The entries below contain a line with "rm | .subReg" and a line with "match i with". Quote exactly those two lines and all lines between them.

------ Extracted entries

/-- A single transfer that 43_load_store.md R174 does not refuse, with its address and write-back value. -/
abbrev Transfer.legal (x : Transfer) (s : State) (addr : Word) (wb : Option Word) : Prop :=
  x.rn ≠ 15#4 ∧ x.rd ≠ 15#4 ∧ transferAddress x.p x.u x.w (s.reg x.rn) x.offset = some (addr, wb) ∧
    ¬ (wb.isSome = true ∧ x.rn = x.rd) ∧ addr.toNat % x.size.bytes = 0

/-- A swap: its condition, width and registers Rn, Rd, Rm (43_load_store.md R168, R169). -/
def swapForm : Instr → Option (Cond × Size × RegNum × RegNum × RegNum)
  | .swp c rn rd rm => some (c, .word, rn, rd, rm)
  | .swpb c rn rd rm => some (c, .byte, rn, rd, rm)
  | _ => none

/-- A swap the rules do not refuse (43_load_store.md R168). -/
abbrev State.swapLegal (s : State) (size : Size) (rn rd rm : RegNum) : Prop :=
  rn ≠ 15#4 ∧ rd ≠ 15#4 ∧ rm ≠ 15#4 ∧ rn ≠ rm ∧ rn ≠ rd ∧ (s.reg rn).toNat % size.bytes = 0

/-- Two T-HI registers of which 45_thumb.md R200 refuses none: one of them high, the source not R15. -/
abbrev thumbPair (rd rs : RegNum) : Prop := (8 ≤ rd.toNat ∨ 8 ≤ rs.toNat) ∧ rs ≠ 15#4

/-- The return statement of each exception (60_exceptions.md R230); reset has none, and stands with the SWI. -/
def returnStatement : Exn → Instr
  | .reset | .swi | .undefined => .movReg .al true 15#4 14#4
  | .prefetchAbort | .irq | .fiq => .subImm .al true 14#4 15#4 0#4 4#8
  | .dataAbort => .subImm .al true 14#4 15#4 0#4 8#8

/-- What the return statement subtracts from the link register (60_exceptions.md R230). -/
def returnOffset : Exn → Word
  | .reset | .swi | .undefined => 0#32
  | .prefetchAbort | .irq | .fiq => 4#32
  | .dataAbort => 8#32

/-- The forms that would read R15 as an operand or a base, or store it (10_state.md R31). -/
def readsR15 : Instr → Bool
  | .bx _ rm | .movReg _ _ _ rm | .msrReg _ _ _ rm => rm = 15#4
  | .addReg _ _ rn _ rm | .subReg _ _ rn _ rm | .cmpReg _ rn rm => rn = 15#4 ∨ rm = 15#4
  | .addImm _ _ rn _ _ _ | .subImm _ _ rn _ _ _ | .cmpImm _ rn _ _ => rn = 15#4
  | .ldr _ _ _ _ rn _ _ | .ldrb _ _ _ _ rn _ _ | .ldrh _ _ _ _ rn _ _ _ | .ldm _ _ _ _ _ rn _ => rn = 15#4
  | .str _ _ _ _ rn rd _ | .strb _ _ _ _ rn rd _ | .strh _ _ _ _ rn rd _ _ => rn = 15#4 ∨ rd = 15#4
  | .stm _ _ _ _ _ rn list => rn = 15#4 ∨ list.getLsbD 15 = true
  | .swp _ rn _ rm | .swpb _ rn _ rm => rn = 15#4 ∨ rm = 15#4
  | .tAdd rd rs | .tCmp rd rs => rd = 15#4 ∨ rs = 15#4
  | .tMov _ rs | .tBx rs => rs = 15#4
  | .b .. | .bl .. | .movImm .. | .mrs .. | .msrImm .. | .swi .. | .und .. | .tB .. | .tSwi .. => false

/-- The MSR forms, with their condition, R bit, field mask and operand (42_psr_access.md R152). -/
def msrForm (i : Instr) (s : State) : Option (Cond × Bool × BitVec 4 × Word) :=
  match i with
  | .msrReg c spsr mask rm => if rm ≠ 15#4 then some (c, spsr, mask, s.reg rm) else none
  | .msrImm c spsr mask rot imm => some (c, spsr, mask, rotated rot imm)
  | _ => none

/-- The instructions that only work on registers and status, with the general register each may write
(R14 for BL). -/
def registerForm : Instr → Option (Option RegNum)
  | .bx .. | .b .. | .cmpReg .. | .cmpImm .. | .msrReg .. | .msrImm .. | .tCmp .. | .tBx .. | .tB .. => some none
  | .bl .. => some (some 14#4)
  | .movReg _ _ rd _ | .movImm _ _ rd _ _ | .addReg _ _ _ rd _ | .addImm _ _ _ rd _ _ | .subReg _ _ _ rd _
  | .subImm _ _ _ rd _ _ | .mrs _ _ rd | .tAdd rd _ | .tMov rd _ => some (some rd)
  | .ldr .. | .str .. | .ldrb .. | .strb .. | .ldrh .. | .strh .. | .ldm .. | .stm .. | .swp .. | .swpb .. | .swi ..
  | .und .. | .tSwi .. => none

------------

Solution for this task>
  | .addReg _ _ rn _ rm | .subReg _ _ rn _ rm | .cmpReg _ rn rm => rn = 15#4 ∨ rm = 15#4
  | .addImm _ _ rn _ _ _ | .subImm _ _ rn _ _ _ | .cmpImm _ rn _ _ => rn = 15#4
  | .ldr _ _ _ _ rn _ _ | .ldrb _ _ _ _ rn _ _ | .ldrh _ _ _ _ rn _ _ _ | .ldm _ _ _ _ _ rn _ => rn = 15#4
  | .str _ _ _ _ rn rd _ | .strb _ _ _ _ rn rd _ | .strh _ _ _ _ rn rd _ _ => rn = 15#4 ∨ rd = 15#4
  | .stm _ _ _ _ _ rn list => rn = 15#4 ∨ list.getLsbD 15 = true
  | .swp _ rn _ rm | .swpb _ rn _ rm => rn = 15#4 ∨ rm = 15#4
  | .tAdd rd rs | .tCmp rd rs => rd = 15#4 ∨ rs = 15#4
  | .tMov _ rs | .tBx rs => rs = 15#4
  | .b .. | .bl .. | .movImm .. | .mrs .. | .msrImm .. | .swi .. | .und .. | .tB .. | .tSwi .. => false

/-- The MSR forms, with their condition, R bit, field mask and operand (42_psr_access.md R152). -/
def msrForm (i : Instr) (s : State) : Option (Cond × Bool × BitVec 4 × Word) :=
  match i with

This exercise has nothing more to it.